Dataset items

------------

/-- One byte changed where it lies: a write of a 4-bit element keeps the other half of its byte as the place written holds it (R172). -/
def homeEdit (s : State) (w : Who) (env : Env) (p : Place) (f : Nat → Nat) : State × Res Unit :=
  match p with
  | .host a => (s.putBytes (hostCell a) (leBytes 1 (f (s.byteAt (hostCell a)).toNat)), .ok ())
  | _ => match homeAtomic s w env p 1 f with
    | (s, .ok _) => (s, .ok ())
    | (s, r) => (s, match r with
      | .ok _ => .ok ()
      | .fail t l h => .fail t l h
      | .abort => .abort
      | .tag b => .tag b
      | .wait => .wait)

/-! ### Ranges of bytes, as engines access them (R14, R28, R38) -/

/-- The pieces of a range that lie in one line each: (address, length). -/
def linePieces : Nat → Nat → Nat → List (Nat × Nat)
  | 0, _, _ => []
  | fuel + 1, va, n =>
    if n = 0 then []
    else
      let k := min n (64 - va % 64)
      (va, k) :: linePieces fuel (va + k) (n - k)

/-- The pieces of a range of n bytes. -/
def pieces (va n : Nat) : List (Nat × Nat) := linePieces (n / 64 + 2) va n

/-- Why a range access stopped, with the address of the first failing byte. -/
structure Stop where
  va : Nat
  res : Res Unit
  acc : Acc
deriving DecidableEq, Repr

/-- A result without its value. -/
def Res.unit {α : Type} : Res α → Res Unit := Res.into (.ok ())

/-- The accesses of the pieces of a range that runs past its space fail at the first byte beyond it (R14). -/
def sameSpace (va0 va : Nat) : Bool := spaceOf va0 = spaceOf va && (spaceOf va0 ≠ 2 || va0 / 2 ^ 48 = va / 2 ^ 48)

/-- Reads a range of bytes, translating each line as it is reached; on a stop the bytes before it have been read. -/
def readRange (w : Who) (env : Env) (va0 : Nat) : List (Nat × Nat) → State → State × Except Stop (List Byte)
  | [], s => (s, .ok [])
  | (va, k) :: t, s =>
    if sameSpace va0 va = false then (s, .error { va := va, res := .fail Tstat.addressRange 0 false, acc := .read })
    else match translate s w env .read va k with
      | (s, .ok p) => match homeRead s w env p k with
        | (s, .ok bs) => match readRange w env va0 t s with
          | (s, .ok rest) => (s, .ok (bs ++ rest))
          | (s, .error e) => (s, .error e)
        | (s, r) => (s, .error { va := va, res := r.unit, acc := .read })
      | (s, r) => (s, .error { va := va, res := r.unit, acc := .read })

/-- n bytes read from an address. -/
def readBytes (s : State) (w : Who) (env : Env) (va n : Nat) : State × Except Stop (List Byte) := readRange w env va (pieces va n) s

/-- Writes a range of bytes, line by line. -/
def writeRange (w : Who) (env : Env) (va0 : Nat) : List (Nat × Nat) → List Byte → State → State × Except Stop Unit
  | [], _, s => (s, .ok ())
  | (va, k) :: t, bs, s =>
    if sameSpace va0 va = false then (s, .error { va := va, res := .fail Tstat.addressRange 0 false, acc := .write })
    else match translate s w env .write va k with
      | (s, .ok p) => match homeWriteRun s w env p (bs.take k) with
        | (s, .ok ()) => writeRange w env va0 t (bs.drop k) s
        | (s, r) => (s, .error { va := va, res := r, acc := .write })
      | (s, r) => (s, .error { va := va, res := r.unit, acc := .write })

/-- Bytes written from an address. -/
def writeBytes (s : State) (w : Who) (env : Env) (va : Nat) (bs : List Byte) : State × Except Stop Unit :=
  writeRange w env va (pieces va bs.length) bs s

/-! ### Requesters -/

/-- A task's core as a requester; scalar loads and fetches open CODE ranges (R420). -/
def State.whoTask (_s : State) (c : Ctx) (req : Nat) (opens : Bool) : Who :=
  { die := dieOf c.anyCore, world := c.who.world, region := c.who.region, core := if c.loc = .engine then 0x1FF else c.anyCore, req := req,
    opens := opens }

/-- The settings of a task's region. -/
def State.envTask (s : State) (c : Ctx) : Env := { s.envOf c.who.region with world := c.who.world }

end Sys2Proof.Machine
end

------------

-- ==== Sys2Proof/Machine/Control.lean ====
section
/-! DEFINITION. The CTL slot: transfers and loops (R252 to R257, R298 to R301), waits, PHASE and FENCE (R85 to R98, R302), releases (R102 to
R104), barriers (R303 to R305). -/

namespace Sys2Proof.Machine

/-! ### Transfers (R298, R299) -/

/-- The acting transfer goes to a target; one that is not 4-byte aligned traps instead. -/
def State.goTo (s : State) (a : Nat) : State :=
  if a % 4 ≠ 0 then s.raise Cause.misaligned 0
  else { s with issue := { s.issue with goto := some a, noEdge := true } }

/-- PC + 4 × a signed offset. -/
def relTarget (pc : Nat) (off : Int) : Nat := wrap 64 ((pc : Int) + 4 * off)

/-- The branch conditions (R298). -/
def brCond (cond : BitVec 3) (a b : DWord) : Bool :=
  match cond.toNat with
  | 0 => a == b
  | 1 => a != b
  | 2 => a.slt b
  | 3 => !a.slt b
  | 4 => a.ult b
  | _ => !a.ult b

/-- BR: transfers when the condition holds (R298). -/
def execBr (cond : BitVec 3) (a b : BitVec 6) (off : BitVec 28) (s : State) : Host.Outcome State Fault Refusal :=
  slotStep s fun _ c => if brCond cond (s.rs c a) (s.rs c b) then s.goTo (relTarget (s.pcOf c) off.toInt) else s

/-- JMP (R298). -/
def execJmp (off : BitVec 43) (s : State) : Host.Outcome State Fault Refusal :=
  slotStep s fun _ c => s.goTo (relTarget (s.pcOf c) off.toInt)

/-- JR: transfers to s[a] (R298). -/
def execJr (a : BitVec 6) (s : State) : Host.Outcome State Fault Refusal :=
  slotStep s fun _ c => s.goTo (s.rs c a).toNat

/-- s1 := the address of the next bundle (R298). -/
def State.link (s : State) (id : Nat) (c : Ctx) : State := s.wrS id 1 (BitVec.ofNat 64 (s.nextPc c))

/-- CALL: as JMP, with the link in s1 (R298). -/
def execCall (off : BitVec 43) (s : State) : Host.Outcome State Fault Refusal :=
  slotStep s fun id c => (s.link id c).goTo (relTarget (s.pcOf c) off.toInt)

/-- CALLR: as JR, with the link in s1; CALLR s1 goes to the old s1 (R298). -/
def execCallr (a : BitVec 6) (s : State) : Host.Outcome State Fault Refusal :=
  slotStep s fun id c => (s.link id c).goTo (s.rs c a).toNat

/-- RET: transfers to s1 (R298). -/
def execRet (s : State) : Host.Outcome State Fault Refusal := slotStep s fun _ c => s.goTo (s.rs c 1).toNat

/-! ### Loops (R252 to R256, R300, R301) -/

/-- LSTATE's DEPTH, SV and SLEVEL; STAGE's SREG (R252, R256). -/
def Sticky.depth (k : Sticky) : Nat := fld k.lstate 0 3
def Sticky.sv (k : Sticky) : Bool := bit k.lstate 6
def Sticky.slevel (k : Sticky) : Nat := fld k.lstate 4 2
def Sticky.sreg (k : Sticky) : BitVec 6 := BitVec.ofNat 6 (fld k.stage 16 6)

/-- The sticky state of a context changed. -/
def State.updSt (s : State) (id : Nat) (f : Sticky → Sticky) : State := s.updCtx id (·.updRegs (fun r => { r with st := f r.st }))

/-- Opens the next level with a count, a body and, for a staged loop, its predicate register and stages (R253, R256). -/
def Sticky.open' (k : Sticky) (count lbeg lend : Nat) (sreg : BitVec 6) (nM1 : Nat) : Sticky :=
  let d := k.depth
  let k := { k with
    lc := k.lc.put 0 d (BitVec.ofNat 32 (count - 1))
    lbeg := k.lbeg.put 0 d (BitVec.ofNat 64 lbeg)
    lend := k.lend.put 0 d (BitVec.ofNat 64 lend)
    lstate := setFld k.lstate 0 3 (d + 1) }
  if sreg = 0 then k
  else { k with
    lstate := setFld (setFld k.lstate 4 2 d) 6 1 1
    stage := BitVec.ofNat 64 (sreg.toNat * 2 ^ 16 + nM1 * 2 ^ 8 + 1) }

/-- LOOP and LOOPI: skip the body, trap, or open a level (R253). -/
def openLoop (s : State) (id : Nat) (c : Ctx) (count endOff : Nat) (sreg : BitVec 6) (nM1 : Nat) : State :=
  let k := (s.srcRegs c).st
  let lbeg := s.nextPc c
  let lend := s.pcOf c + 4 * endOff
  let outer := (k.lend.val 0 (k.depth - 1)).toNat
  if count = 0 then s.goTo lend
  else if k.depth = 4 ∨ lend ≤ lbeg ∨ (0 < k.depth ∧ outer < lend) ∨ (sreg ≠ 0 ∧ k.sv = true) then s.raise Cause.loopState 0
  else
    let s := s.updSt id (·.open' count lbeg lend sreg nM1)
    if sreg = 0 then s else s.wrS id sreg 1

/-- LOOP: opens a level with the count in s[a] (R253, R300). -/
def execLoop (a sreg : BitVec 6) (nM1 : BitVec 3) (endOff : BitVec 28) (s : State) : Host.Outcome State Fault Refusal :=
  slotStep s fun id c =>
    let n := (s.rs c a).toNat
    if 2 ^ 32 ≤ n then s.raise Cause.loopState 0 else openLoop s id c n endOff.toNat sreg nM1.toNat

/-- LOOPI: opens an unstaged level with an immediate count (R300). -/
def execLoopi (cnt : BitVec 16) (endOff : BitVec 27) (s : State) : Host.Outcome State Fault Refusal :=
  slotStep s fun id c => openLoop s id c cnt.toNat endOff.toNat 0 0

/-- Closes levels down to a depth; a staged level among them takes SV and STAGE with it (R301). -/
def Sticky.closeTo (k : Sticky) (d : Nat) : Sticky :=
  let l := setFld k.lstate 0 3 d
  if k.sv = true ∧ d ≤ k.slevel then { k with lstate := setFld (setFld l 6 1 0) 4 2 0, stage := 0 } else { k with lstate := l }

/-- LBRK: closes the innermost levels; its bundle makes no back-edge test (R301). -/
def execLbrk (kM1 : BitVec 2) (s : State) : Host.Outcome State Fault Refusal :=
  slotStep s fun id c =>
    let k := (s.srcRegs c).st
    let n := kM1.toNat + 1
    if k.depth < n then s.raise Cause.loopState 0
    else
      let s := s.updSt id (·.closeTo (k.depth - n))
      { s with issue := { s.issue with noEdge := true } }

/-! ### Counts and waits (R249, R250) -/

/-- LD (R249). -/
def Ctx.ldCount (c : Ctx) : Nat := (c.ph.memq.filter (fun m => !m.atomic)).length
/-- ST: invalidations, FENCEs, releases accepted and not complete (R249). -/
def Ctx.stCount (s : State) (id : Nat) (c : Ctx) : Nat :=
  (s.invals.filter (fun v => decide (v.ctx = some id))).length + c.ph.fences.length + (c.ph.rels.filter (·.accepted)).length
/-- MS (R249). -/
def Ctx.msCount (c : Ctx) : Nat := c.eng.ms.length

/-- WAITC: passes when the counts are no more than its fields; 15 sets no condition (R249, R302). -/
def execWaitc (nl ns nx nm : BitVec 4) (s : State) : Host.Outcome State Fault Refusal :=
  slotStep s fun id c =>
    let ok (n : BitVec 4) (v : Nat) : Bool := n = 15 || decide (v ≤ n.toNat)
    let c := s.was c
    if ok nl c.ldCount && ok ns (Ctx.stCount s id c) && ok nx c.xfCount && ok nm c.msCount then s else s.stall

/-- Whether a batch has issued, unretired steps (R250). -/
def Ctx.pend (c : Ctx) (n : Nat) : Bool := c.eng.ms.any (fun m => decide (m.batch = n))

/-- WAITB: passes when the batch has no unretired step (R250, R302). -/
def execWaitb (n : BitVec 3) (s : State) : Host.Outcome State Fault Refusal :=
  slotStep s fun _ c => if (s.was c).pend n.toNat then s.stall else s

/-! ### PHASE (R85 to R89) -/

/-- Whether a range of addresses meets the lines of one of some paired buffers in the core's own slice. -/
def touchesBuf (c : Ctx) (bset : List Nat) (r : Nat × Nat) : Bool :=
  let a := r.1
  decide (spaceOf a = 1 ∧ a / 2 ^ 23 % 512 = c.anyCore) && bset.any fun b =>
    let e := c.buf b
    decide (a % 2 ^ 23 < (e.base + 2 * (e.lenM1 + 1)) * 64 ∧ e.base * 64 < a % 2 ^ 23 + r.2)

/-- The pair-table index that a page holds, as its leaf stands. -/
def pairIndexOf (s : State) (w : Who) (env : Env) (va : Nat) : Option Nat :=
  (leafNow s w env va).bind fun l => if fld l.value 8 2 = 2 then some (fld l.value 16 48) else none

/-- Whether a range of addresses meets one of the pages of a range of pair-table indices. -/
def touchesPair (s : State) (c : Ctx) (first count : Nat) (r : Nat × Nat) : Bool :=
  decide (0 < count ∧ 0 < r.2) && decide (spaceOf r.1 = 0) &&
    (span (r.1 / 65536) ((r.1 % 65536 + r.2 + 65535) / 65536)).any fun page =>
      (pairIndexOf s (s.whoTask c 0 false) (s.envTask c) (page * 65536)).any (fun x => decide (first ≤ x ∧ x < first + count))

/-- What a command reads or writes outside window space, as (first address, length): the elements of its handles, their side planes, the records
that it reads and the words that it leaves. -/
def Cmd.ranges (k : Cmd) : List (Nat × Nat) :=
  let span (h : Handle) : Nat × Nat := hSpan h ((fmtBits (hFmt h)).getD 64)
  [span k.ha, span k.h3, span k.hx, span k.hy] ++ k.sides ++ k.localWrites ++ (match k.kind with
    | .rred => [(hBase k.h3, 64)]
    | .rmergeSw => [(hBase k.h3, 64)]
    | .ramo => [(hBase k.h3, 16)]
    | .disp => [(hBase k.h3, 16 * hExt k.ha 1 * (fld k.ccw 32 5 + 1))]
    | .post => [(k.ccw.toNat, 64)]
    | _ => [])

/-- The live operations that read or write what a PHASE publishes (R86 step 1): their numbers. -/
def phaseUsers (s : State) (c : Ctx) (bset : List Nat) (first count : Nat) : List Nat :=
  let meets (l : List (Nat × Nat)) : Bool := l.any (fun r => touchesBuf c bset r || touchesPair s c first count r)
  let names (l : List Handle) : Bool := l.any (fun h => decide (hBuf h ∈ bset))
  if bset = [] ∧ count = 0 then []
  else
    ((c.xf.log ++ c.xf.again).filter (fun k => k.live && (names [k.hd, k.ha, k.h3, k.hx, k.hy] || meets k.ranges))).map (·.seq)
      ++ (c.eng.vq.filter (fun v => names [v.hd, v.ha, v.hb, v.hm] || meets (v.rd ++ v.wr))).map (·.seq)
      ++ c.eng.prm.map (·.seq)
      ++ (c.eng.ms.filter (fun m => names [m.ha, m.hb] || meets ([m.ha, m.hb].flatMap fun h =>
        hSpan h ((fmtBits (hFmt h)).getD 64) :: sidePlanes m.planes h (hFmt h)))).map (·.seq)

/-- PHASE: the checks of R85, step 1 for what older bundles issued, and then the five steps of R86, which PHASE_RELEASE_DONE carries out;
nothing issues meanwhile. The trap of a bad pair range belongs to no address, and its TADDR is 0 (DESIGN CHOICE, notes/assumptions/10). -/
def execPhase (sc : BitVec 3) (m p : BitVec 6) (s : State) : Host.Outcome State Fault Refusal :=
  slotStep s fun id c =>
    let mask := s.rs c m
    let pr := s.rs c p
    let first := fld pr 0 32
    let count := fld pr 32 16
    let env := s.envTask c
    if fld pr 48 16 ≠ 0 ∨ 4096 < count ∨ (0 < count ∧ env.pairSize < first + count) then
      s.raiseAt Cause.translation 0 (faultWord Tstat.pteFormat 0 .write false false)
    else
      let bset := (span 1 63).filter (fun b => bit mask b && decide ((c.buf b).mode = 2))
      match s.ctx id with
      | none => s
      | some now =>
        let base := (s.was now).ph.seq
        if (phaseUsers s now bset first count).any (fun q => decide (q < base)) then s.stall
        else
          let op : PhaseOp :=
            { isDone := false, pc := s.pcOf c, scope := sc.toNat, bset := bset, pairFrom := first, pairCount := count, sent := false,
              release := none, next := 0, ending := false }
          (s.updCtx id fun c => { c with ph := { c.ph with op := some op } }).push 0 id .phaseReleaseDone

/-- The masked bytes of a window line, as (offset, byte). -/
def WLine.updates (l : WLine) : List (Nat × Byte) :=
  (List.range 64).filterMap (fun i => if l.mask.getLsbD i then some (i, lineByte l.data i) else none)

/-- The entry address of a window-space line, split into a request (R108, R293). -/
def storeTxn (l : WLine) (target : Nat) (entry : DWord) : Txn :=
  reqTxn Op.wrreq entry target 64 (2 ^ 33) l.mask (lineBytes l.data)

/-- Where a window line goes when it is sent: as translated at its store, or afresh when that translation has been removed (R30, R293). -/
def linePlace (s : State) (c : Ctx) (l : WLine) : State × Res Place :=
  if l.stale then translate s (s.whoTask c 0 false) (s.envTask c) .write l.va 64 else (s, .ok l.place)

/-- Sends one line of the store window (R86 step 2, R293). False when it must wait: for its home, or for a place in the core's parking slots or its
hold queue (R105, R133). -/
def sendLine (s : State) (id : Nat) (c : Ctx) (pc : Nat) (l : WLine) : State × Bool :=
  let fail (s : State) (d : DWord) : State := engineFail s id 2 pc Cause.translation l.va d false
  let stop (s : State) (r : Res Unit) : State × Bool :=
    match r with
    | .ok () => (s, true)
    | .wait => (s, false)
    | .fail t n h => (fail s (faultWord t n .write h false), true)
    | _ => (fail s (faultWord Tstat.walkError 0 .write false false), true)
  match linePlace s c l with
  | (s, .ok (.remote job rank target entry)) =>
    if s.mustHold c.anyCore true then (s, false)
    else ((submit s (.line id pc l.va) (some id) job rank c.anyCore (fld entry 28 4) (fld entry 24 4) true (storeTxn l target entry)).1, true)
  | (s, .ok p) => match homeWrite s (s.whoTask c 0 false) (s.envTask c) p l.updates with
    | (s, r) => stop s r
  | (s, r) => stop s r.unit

------------

Exercise objective
Starting at the line above that holds "(R253, R300). -/" and ending at the line that holds "it (R301). -/", transcribe each line exactly and include no other lines.

Your response
/-- LOOP: opens a level with the count in s[a] (R253, R300). -/
def execLoop (a sreg : BitVec 6) (nM1 : BitVec 3) (endOff : BitVec 28) (s : State) : Host.Outcome State Fault Refusal :=
  slotStep s fun id c =>
    let n := (s.rs c a).toNat
    if 2 ^ 32 ≤ n then s.raise Cause.loopState 0 else openLoop s id c n endOff.toNat sreg nM1.toNat

/-- LOOPI: opens an unstaged level with an immediate count (R300). -/
def execLoopi (cnt : BitVec 16) (endOff : BitVec 27) (s : State) : Host.Outcome State Fault Refusal :=
  slotStep s fun id c => openLoop s id c cnt.toNat endOff.toNat 0 0

/-- Closes levels down to a depth; a staged level among them takes SV and STAGE with it (R301). -/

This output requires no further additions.